Work to complete —
All of the data that appears below is to be given again precisely as written.

BEGIN Source material

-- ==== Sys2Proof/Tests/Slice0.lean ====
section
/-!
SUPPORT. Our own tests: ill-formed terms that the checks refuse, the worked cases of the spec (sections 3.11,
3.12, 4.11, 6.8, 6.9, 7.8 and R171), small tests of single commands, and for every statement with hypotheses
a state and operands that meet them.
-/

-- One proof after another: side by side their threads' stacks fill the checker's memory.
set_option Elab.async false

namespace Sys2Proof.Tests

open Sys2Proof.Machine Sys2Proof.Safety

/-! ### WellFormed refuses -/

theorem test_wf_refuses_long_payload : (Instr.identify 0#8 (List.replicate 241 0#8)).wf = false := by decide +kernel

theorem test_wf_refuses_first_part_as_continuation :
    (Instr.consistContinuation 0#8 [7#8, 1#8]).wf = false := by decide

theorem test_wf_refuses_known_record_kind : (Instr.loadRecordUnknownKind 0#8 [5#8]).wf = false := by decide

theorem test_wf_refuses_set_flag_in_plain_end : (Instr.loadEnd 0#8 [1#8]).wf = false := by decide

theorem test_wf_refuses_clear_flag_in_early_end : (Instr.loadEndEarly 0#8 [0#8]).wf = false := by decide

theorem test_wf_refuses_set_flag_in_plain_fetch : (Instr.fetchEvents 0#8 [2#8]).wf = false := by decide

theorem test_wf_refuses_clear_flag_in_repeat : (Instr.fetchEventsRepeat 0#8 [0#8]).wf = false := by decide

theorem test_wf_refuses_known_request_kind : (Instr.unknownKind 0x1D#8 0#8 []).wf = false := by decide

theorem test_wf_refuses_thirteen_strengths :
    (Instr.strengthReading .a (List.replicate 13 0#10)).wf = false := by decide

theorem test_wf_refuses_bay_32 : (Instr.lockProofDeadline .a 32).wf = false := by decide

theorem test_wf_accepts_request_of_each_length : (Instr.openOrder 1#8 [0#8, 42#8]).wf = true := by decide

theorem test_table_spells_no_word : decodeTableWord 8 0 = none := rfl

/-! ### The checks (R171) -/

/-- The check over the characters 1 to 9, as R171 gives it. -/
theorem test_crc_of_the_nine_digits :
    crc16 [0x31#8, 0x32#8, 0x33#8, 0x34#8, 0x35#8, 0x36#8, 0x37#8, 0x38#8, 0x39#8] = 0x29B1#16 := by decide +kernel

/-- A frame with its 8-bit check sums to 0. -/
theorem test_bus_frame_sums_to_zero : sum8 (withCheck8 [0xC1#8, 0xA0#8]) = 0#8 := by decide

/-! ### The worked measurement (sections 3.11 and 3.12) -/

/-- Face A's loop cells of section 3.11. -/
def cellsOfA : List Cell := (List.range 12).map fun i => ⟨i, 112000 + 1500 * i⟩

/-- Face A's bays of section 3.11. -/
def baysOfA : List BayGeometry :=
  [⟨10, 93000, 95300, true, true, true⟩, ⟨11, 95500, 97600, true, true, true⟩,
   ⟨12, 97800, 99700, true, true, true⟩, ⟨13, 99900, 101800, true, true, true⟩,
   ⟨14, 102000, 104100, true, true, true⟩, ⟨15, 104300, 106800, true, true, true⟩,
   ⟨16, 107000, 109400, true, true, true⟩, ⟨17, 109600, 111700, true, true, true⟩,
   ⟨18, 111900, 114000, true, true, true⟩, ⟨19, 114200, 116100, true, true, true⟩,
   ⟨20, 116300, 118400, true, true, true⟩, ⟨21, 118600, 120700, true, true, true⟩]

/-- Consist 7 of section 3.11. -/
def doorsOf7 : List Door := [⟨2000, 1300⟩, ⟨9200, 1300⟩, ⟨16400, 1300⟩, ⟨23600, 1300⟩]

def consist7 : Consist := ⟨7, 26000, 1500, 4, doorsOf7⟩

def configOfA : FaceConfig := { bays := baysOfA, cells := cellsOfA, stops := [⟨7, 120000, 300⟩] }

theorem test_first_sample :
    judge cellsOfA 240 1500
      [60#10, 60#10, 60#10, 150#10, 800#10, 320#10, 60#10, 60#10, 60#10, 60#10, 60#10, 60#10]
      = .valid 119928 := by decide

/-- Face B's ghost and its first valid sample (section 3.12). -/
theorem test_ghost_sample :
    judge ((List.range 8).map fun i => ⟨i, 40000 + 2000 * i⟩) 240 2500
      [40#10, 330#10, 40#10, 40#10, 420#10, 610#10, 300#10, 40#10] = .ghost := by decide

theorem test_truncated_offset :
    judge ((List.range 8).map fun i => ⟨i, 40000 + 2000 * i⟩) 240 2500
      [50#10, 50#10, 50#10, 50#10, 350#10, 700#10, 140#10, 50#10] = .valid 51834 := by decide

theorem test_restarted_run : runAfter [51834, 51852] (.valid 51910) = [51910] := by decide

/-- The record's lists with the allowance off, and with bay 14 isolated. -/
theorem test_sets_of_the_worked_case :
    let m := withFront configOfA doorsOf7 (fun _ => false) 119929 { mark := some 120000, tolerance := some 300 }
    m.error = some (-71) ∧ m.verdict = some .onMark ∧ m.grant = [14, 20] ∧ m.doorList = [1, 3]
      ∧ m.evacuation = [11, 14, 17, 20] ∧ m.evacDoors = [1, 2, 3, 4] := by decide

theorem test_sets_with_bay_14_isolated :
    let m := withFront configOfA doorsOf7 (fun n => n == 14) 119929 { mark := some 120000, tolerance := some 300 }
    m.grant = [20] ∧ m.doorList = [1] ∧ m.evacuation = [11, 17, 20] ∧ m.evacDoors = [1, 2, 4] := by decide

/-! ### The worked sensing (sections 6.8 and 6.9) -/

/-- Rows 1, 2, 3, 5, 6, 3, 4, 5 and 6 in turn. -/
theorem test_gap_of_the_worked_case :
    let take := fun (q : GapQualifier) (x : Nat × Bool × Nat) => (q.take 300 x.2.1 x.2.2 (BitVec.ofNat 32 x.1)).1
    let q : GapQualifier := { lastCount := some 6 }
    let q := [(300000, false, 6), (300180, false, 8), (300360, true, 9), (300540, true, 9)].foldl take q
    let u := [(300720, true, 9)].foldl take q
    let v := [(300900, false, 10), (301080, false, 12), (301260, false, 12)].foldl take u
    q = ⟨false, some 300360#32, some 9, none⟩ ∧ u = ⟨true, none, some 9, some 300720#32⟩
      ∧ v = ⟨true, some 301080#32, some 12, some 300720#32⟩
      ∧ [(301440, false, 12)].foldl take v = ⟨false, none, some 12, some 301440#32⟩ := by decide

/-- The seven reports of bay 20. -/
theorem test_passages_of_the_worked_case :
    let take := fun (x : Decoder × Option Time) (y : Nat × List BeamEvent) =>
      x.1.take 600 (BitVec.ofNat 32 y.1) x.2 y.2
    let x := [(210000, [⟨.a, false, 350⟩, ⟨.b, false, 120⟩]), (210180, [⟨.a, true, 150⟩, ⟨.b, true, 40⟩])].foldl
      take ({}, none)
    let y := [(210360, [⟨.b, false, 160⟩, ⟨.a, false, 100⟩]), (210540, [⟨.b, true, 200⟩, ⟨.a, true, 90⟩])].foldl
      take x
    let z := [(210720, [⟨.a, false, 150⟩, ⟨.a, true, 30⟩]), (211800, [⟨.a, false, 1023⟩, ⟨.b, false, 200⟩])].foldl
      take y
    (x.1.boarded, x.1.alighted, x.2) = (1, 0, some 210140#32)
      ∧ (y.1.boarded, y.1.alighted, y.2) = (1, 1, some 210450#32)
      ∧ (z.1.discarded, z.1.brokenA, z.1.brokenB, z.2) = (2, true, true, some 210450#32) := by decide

END Source material

Solution to this task —
-- ==== Sys2Proof/Tests/Slice0.lean ====
section
/-!
SUPPORT. Our own tests: ill-formed terms that the checks refuse, the worked cases of the spec (sections 3.11,
3.12, 4.11, 6.8, 6.9, 7.8 and R171), small tests of single commands, and for every statement with hypotheses
a state and operands that meet them.
-/

-- One proof after another: side by side their threads' stacks fill the checker's memory.
set_option Elab.async false

namespace Sys2Proof.Tests

open Sys2Proof.Machine Sys2Proof.Safety

/-! ### WellFormed refuses -/

theorem test_wf_refuses_long_payload : (Instr.identify 0#8 (List.replicate 241 0#8)).wf = false := by decide +kernel

theorem test_wf_refuses_first_part_as_continuation :
    (Instr.consistContinuation 0#8 [7#8, 1#8]).wf = false := by decide

theorem test_wf_refuses_known_record_kind : (Instr.loadRecordUnknownKind 0#8 [5#8]).wf = false := by decide

theorem test_wf_refuses_set_flag_in_plain_end : (Instr.loadEnd 0#8 [1#8]).wf = false := by decide

theorem test_wf_refuses_clear_flag_in_early_end : (Instr.loadEndEarly 0#8 [0#8]).wf = false := by decide

theorem test_wf_refuses_set_flag_in_plain_fetch : (Instr.fetchEvents 0#8 [2#8]).wf = false := by decide

theorem test_wf_refuses_clear_flag_in_repeat : (Instr.fetchEventsRepeat 0#8 [0#8]).wf = false := by decide

theorem test_wf_refuses_known_request_kind : (Instr.unknownKind 0x1D#8 0#8 []).wf = false := by decide

theorem test_wf_refuses_thirteen_strengths :
    (Instr.strengthReading .a (List.replicate 13 0#10)).wf = false := by decide

theorem test_wf_refuses_bay_32 : (Instr.lockProofDeadline .a 32).wf = false := by decide

theorem test_wf_accepts_request_of_each_length : (Instr.openOrder 1#8 [0#8, 42#8]).wf = true := by decide

theorem test_table_spells_no_word : decodeTableWord 8 0 = none := rfl

/-! ### The checks (R171) -/

/-- The check over the characters 1 to 9, as R171 gives it. -/
theorem test_crc_of_the_nine_digits :
    crc16 [0x31#8, 0x32#8, 0x33#8, 0x34#8, 0x35#8, 0x36#8, 0x37#8, 0x38#8, 0x39#8] = 0x29B1#16 := by decide +kernel

/-- A frame with its 8-bit check sums to 0. -/
theorem test_bus_frame_sums_to_zero : sum8 (withCheck8 [0xC1#8, 0xA0#8]) = 0#8 := by decide

/-! ### The worked measurement (sections 3.11 and 3.12) -/

/-- Face A's loop cells of section 3.11. -/
def cellsOfA : List Cell := (List.range 12).map fun i => ⟨i, 112000 + 1500 * i⟩

/-- Face A's bays of section 3.11. -/
def baysOfA : List BayGeometry :=
  [⟨10, 93000, 95300, true, true, true⟩, ⟨11, 95500, 97600, true, true, true⟩,
   ⟨12, 97800, 99700, true, true, true⟩, ⟨13, 99900, 101800, true, true, true⟩,
   ⟨14, 102000, 104100, true, true, true⟩, ⟨15, 104300, 106800, true, true, true⟩,
   ⟨16, 107000, 109400, true, true, true⟩, ⟨17, 109600, 111700, true, true, true⟩,
   ⟨18, 111900, 114000, true, true, true⟩, ⟨19, 114200, 116100, true, true, true⟩,
   ⟨20, 116300, 118400, true, true, true⟩, ⟨21, 118600, 120700, true, true, true⟩]

/-- Consist 7 of section 3.11. -/
def doorsOf7 : List Door := [⟨2000, 1300⟩, ⟨9200, 1300⟩, ⟨16400, 1300⟩, ⟨23600, 1300⟩]

def consist7 : Consist := ⟨7, 26000, 1500, 4, doorsOf7⟩

def configOfA : FaceConfig := { bays := baysOfA, cells := cellsOfA, stops := [⟨7, 120000, 300⟩] }

theorem test_first_sample :
    judge cellsOfA 240 1500
      [60#10, 60#10, 60#10, 150#10, 800#10, 320#10, 60#10, 60#10, 60#10, 60#10, 60#10, 60#10]
      = .valid 119928 := by decide

/-- Face B's ghost and its first valid sample (section 3.12). -/
theorem test_ghost_sample :
    judge ((List.range 8).map fun i => ⟨i, 40000 + 2000 * i⟩) 240 2500
      [40#10, 330#10, 40#10, 40#10, 420#10, 610#10, 300#10, 40#10] = .ghost := by decide

theorem test_truncated_offset :
    judge ((List.range 8).map fun i => ⟨i, 40000 + 2000 * i⟩) 240 2500
      [50#10, 50#10, 50#10, 50#10, 350#10, 700#10, 140#10, 50#10] = .valid 51834 := by decide

theorem test_restarted_run : runAfter [51834, 51852] (.valid 51910) = [51910] := by decide

/-- The record's lists with the allowance off, and with bay 14 isolated. -/
theorem test_sets_of_the_worked_case :
    let m := withFront configOfA doorsOf7 (fun _ => false) 119929 { mark := some 120000, tolerance := some 300 }
    m.error = some (-71) ∧ m.verdict = some .onMark ∧ m.grant = [14, 20] ∧ m.doorList = [1, 3]
      ∧ m.evacuation = [11, 14, 17, 20] ∧ m.evacDoors = [1, 2, 3, 4] := by decide

theorem test_sets_with_bay_14_isolated :
    let m := withFront configOfA doorsOf7 (fun n => n == 14) 119929 { mark := some 120000, tolerance := some 300 }
    m.grant = [20] ∧ m.doorList = [1] ∧ m.evacuation = [11, 17, 20] ∧ m.evacDoors = [1, 2, 4] := by decide

/-! ### The worked sensing (sections 6.8 and 6.9) -/

/-- Rows 1, 2, 3, 5, 6, 3, 4, 5 and 6 in turn. -/
theorem test_gap_of_the_worked_case :
    let take := fun (q : GapQualifier) (x : Nat × Bool × Nat) => (q.take 300 x.2.1 x.2.2 (BitVec.ofNat 32 x.1)).1
    let q : GapQualifier := { lastCount := some 6 }
    let q := [(300000, false, 6), (300180, false, 8), (300360, true, 9), (300540, true, 9)].foldl take q
    let u := [(300720, true, 9)].foldl take q
    let v := [(300900, false, 10), (301080, false, 12), (301260, false, 12)].foldl take u
    q = ⟨false, some 300360#32, some 9, none⟩ ∧ u = ⟨true, none, some 9, some 300720#32⟩
      ∧ v = ⟨true, some 301080#32, some 12, some 300720#32⟩
      ∧ [(301440, false, 12)].foldl take v = ⟨false, none, some 12, some 301440#32⟩ := by decide

/-- The seven reports of bay 20. -/
theorem test_passages_of_the_worked_case :
    let take := fun (x : Decoder × Option Time) (y : Nat × List BeamEvent) =>
      x.1.take 600 (BitVec.ofNat 32 y.1) x.2 y.2
    let x := [(210000, [⟨.a, false, 350⟩, ⟨.b, false, 120⟩]), (210180, [⟨.a, true, 150⟩, ⟨.b, true, 40⟩])].foldl
      take ({}, none)
    let y := [(210360, [⟨.b, false, 160⟩, ⟨.a, false, 100⟩]), (210540, [⟨.b, true, 200⟩, ⟨.a, true, 90⟩])].foldl
      take x
    let z := [(210720, [⟨.a, false, 150⟩, ⟨.a, true, 30⟩]), (211800, [⟨.a, false, 1023⟩, ⟨.b, false, 200⟩])].foldl
      take y
    (x.1.boarded, x.1.alighted, x.2) = (1, 0, some 210140#32)
      ∧ (y.1.boarded, y.1.alighted, y.2) = (1, 1, some 210450#32)
      ∧ (z.1.discarded, z.1.brokenA, z.1.brokenB, z.2) = (2, true, true, some 210450#32) := by decide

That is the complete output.